Required work
Please reproduce verbatim the lines below, from the first through the one with "When the stages".

Record extracts
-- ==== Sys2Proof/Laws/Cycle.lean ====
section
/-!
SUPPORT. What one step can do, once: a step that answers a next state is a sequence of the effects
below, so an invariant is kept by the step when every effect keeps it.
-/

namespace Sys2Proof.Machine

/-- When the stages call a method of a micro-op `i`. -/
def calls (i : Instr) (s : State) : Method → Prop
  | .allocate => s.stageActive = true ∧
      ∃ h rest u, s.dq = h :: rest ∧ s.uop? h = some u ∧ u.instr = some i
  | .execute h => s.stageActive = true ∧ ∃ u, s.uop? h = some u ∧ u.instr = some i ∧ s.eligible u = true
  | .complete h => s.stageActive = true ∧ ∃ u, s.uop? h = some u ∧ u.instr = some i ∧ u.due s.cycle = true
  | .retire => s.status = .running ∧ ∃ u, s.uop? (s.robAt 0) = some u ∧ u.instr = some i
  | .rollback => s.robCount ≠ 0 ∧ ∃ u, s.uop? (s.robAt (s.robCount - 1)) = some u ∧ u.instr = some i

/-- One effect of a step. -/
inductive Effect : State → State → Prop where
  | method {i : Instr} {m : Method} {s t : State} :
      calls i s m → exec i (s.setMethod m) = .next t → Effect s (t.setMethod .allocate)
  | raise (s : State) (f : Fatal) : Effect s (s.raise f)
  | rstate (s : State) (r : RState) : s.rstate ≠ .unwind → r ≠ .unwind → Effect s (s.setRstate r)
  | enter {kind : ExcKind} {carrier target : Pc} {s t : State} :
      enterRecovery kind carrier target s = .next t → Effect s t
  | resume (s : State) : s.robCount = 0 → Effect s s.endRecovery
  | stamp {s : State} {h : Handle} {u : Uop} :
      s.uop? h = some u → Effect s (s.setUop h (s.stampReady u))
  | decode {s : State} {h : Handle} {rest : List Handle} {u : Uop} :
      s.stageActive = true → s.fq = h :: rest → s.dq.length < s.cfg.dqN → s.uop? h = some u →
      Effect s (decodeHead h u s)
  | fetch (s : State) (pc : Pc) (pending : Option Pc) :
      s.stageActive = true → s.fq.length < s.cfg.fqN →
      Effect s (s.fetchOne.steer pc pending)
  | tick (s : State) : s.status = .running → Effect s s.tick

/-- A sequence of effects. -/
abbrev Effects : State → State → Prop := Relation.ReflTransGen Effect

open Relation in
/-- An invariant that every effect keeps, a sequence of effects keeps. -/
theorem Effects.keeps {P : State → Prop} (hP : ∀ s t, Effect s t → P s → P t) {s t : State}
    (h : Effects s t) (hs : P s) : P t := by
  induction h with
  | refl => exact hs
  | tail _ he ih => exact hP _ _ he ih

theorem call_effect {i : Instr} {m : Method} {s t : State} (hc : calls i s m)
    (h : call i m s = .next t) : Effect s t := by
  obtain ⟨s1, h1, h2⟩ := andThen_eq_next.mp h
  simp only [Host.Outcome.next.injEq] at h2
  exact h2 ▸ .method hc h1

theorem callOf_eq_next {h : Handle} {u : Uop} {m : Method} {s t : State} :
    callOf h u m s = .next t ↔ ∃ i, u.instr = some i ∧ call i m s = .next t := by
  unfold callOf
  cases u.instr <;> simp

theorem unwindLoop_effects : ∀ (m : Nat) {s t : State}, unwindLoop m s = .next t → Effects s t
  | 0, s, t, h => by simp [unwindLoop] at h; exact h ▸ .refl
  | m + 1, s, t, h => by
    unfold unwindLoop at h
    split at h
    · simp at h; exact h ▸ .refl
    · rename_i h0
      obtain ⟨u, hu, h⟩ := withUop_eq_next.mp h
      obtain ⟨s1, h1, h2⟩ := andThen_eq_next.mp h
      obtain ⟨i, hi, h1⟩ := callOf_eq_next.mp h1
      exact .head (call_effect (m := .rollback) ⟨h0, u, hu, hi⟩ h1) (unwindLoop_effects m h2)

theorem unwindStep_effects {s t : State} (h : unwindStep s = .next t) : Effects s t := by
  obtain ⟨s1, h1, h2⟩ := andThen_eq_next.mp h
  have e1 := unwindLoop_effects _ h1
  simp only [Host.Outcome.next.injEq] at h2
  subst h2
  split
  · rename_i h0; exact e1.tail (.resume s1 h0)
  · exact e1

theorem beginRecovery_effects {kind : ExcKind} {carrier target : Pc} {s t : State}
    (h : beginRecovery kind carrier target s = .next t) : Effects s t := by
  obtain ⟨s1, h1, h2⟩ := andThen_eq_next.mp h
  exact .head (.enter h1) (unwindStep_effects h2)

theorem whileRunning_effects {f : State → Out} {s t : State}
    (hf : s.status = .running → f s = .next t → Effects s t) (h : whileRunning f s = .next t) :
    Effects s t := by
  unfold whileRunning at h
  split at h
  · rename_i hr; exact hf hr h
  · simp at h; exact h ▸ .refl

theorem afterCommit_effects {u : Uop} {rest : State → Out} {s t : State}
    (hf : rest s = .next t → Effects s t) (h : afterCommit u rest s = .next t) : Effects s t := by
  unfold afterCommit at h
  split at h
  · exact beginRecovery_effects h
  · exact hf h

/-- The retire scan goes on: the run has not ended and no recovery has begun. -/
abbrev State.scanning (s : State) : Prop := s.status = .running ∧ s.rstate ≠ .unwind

Answer space
-- ==== Sys2Proof/Laws/Cycle.lean ====
section
/-!
SUPPORT. What one step can do, once: a step that answers a next state is a sequence of the effects
below, so an invariant is kept by the step when every effect keeps it.
-/

namespace Sys2Proof.Machine

/-- When the stages call a method of a micro-op `i`. -/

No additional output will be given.